> **Problem details**
In the records below, find the line with "due events. An" and the line with "(∀ z, due (.settleExpiry". Print both exactly, along with every line between them, and no other line.

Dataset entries
Segment Open

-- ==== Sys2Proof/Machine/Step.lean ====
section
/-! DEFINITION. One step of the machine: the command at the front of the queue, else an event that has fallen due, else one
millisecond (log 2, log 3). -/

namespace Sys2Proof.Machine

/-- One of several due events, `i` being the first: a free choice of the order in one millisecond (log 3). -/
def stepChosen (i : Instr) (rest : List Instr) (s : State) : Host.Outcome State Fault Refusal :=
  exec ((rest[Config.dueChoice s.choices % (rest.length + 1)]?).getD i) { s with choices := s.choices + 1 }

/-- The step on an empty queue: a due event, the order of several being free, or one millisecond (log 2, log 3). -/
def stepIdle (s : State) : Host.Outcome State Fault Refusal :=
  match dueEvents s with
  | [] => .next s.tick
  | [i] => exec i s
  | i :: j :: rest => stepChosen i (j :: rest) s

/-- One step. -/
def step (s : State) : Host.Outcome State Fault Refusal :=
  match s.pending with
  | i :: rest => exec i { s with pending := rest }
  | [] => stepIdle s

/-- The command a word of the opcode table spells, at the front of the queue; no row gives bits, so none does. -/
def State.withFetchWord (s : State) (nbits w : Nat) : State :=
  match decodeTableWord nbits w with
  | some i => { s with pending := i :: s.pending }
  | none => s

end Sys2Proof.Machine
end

Segment Closed
Segment Open

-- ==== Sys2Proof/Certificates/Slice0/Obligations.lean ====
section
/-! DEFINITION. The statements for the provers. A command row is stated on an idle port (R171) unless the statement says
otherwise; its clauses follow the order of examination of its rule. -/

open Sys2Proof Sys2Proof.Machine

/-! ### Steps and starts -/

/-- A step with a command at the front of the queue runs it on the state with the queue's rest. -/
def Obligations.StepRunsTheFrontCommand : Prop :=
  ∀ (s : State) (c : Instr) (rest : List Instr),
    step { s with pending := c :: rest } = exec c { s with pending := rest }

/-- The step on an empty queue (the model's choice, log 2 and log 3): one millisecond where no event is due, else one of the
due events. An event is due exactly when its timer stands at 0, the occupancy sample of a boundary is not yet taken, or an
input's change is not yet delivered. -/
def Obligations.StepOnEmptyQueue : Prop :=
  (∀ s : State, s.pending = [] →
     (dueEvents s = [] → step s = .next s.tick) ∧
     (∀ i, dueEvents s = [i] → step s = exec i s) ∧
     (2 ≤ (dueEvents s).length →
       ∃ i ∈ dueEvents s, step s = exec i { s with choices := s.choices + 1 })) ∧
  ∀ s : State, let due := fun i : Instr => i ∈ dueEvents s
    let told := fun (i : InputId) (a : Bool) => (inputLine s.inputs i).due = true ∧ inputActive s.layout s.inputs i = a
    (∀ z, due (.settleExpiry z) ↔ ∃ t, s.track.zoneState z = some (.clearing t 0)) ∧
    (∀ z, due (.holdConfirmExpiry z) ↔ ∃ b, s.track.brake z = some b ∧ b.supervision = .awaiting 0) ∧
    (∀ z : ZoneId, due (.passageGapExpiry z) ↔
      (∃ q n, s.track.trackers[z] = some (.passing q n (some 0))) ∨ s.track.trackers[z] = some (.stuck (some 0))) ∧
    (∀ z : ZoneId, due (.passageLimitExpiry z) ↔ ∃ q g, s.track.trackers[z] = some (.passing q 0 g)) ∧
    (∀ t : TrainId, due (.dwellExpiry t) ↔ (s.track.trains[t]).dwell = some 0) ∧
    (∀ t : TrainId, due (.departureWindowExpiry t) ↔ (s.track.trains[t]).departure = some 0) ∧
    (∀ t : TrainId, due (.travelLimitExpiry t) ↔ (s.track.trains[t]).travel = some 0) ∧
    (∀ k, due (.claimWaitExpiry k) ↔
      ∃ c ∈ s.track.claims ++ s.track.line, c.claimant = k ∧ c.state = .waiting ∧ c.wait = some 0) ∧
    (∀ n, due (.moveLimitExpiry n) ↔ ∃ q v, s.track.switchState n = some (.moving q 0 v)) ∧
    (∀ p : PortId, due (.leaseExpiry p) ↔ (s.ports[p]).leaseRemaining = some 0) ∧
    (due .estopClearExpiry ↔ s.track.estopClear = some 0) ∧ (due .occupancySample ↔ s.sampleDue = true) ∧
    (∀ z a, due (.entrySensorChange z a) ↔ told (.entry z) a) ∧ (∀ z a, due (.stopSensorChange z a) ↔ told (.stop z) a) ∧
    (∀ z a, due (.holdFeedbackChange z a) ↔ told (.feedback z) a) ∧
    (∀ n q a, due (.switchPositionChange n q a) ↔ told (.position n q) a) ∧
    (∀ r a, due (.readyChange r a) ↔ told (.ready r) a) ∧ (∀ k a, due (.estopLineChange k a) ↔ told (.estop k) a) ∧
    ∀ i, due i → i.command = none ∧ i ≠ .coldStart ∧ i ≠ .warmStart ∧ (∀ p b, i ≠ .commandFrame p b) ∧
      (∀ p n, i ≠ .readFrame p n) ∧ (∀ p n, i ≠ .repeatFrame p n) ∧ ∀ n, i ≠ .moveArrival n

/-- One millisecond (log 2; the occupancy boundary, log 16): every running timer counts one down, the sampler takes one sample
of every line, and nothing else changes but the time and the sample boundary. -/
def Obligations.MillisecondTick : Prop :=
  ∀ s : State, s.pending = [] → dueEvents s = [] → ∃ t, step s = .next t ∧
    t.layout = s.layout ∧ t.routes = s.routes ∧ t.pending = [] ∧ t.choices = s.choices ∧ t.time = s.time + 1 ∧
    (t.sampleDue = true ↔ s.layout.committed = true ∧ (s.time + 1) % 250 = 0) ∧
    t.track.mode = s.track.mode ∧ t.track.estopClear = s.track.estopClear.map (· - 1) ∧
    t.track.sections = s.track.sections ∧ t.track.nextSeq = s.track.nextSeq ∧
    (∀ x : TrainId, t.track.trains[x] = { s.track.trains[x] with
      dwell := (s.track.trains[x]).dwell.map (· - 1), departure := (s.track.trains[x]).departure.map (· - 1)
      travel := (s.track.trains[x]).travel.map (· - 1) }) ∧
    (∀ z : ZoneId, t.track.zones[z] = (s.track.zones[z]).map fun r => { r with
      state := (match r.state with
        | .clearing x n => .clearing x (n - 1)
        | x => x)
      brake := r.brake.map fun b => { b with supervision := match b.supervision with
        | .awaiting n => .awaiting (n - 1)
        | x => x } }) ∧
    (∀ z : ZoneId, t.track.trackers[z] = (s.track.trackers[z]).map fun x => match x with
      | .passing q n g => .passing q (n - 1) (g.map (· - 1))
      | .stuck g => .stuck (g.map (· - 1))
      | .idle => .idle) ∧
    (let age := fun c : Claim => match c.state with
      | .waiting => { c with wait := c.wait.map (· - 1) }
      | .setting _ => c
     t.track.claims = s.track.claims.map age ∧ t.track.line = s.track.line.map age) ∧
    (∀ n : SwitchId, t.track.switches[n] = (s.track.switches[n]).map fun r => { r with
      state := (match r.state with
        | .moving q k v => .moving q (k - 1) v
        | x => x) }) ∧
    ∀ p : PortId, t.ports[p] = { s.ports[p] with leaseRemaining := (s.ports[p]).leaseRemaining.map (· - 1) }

Segment Closed

> **Problem solution**
due events. An event is due exactly when its timer stands at 0, the occupancy sample of a boundary is not yet taken, or an
input's change is not yet delivered. -/
def Obligations.StepOnEmptyQueue : Prop :=
  (∀ s : State, s.pending = [] →
     (dueEvents s = [] → step s = .next s.tick) ∧
     (∀ i, dueEvents s = [i] → step s = exec i s) ∧
     (2 ≤ (dueEvents s).length →
       ∃ i ∈ dueEvents s, step s = exec i { s with choices := s.choices + 1 })) ∧
  ∀ s : State, let due := fun i : Instr => i ∈ dueEvents s
    let told := fun (i : InputId) (a : Bool) => (inputLine s.inputs i).due = true ∧ inputActive s.layout s.inputs i = a
    (∀ z, due (.settleExpiry z) ↔ ∃ t, s.track.zoneState z = some (.clearing t 0)) ∧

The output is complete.